YOUR GOAL: Work out how many lines in the entries below include the word "Outcome", and give only that figure.

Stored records

____________________

theorem pres_null (hn : q.isNull = true) : Completes (.pres d a) s (s.setQ d.toNat Region.null) := by
  refine Completes.of_run hl (execPres d a) rfl rfl ?_
  dsimp only
  rw [hq, if_pos hn, Run.ans_pure]

section
variable {e : Desc} {db : Option (List Byte)} {r : Region} (hn : q.isNull = false)
  (hdb : (descFetch q.handle s).ans = .ok (db, u))
include hn hdb

theorem pres_region (hrg : q.rg = false) (he : checkDesc q db u = .ok e)
    (hfin : finishUnion d.toNat q.handle false q.cover e (((cellsOf q.rank q.boxes).filter (cellResident u e)).map
      (fun c => c.map (fun v => Dim.mk v (v + 1) 1))) = .ok r) : Completes (.pres d a) s (u.setQ d.toNat r) := by
  refine Completes.of_run hl (execPres d a) rfl rfl ?_
  dsimp only
  rw [hq, hn, hrg, if_neg Bool.false_ne_true, Bool.false_and, if_neg Bool.false_ne_true]
  refine Run.step hdb ?_
  dsimp only
  rw [if_neg Bool.false_ne_true]
  exact Run.step rfl <| Run.stepLift he <| Run.stepLift hfin rfl

theorem pres_ragged {v : State} {ls : List Nat} (hrg : q.rg = true) (htab : q.tableBad = false)
    (hls : (loadLens q.table q.rows.length u).ans = .ok (ls, v)) (he : checkDesc q db v = .ok e)
    (hfin : finishUnion d.toNat q.handle false q.cover e
      (((cellsOf q.rank (raggedBoxes q (fun k => ls.getD k 0))).filter (cellResident v e)).map
        (fun c => c.map (fun v => Dim.mk v (v + 1) 1))) = .ok r) : Completes (.pres d a) s (v.setQ d.toNat r) := by
  refine Completes.of_run hl (execPres d a) rfl rfl ?_
  dsimp only
  rw [hq, hn, hrg, htab, if_neg Bool.false_ne_true, Bool.and_false, if_neg Bool.false_ne_true]
  refine Run.step hdb ?_
  dsimp only
  rw [if_pos rfl]
  exact Run.step (Run.step hls rfl) <| Run.stepLift he <| Run.stepLift hfin rfl
end
end
end

/-- Settles O44: CWAIT by what its cells are, PRES by whether its region is null or ragged. -/
theorem copyQueries : Obligations.CopyQueries := by
  intro d a b s t u w x e
  refine ⟨cwp_completes, fun hl hr => ⟨cwait_null hl hr rfl, fun hn he => ⟨cwaitOrd_first, fun m => cwaitOrd_again,
    cwait_completes hl hr rfl hn he, cwait_waits hl hr rfl hn he⟩⟩, fun hl => ⟨pres_null hl rfl, fun hn hrg he r hfin => ?_, ?_⟩⟩
  · obtain ⟨db, hdb, hde⟩ := operandDesc_parts he
    exact pres_region hl rfl hn hdb hrg hde hfin
  · exact fun hn hrg htab db ls v r hdb hls he hfin => pres_ragged hl rfl hn hdb hrg htab hls he hfin

end Sys2Proof.Machine
end

section
/-! PROOF. The fibre words (10 R278, R279): O45 -/

namespace Sys2Proof.Machine
open Sys2Proof.Safety

/-- A legal word that stops before its first access stops without an effect. -/
theorem StopsWith.of_run {i : Instr} {s : State} {b : State → Run State} {st : Stop} (hl : legal s i = true)
    (m : State → Host.Outcome State Fault Refusal) (he : exec i s = m s) (hm : m s = guardedRun i s b)
    (h : (b s).ans = .error st) (hleft : (b s).left = []) (hf : ∀ f, st ≠ .fault f) : StopsWith i s st := by
  have hstop := (he.trans hm).trans (guardedRun_stops hl h hf)
  rwa [hleft, seeing_nil] at hstop

/-- A legal word traps without an effect where its first part is a check that fails. -/
theorem Traps.of_check {α : Type} {i : Instr} {s : State} {m : Except Stop α} {k : α → Run State} {c : Nat} {info : Word}
    (hl : legal s i = true) (h : m = .error (.trap c info)) (n : State → Host.Outcome State Fault Refusal)
    (he : exec i s = n s) {b : State → Run State} (hn : n s = guardedRun i s b) (hb : b s = liftM m >>= k) :
    Traps i s c info := by
  refine StopsWith.of_run hl n he hn ?_ ?_ fun _ => nofun
  · rw [hb, Run.ans_bind, Run.ans_lift, h]
  · rw [hb, Run.left_bind, Run.left_lift, Run.ans_lift, h]
    rfl

/-! ### Registers (R278) -/

section
variable {n : Nat} {s t : State} {f : Fibre}

theorem openFibre_open (hf : s.freg n = f) (ho : f.isOpen = true) : openFibre n s = .ok f := by
  rw [openFibre, hf, if_pos ho]

theorem openFibre_closed (hf : s.freg n = f) (ho : f.isOpen = false) : openFibre n s = .error (.trap 1 (illInfo s)) := by
  rw [openFibre, hf, ho, if_neg Bool.false_ne_true, ill]

/-- Reading a field leaves the fibre registers. -/
theorem readReg_freg {g : Nat} {x : Word} (h : readReg g s = .ok (x, t)) : t.freg n = s.freg n := by
  rw [State.freg, readReg_ctx Ctx.f (fun _ _ _ => rfl) h, State.freg]

/-! ### Advancing (R279) -/

/-- The answer at a fibre's end. -/
theorem answerAtEnd_eq : (-1 : Word) = BitVec.allOnes 64 := rfl

theorem advanced_stream (h : f.stream = true) : (f.advanced s).ans =
    .ok ({ f with cur := f.cur + f.val, coord := (f.coord + 1) % 2 ^ 32, left := f.left - 1 }, s) := by
  rw [Fibre.advanced, if_pos h, Run.ans_pure]

theorem advanced_fibre {co : Nat} (h : f.stream = false) (hco : (loadV (f.cur + 4).toNat 4 s).ans = .ok (co, t)) :
    (f.advanced s).ans =
      .ok ({ f with cur := f.cur + 4, val := f.val + BitVec.ofNat 64 (2 ^ f.size), coord := co, left := f.left - 1 }, t) := by
  rw [Fibre.advanced, h, if_neg Bool.false_ne_true]
  exact Run.step hco rfl

/-! ### The search for a key (R279) -/

section
variable {key : Nat}

theorem fibreSeek_found (h0 : f.left ≠ 0) (hk : key ≤ f.coord) : (fibreSeek key (n + 1) f s).ans = .ok (some f, s) := by
  rw [fibreSeek, if_neg h0, if_pos hk, Run.ans_pure]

____________________

ANSWER SECTION: 2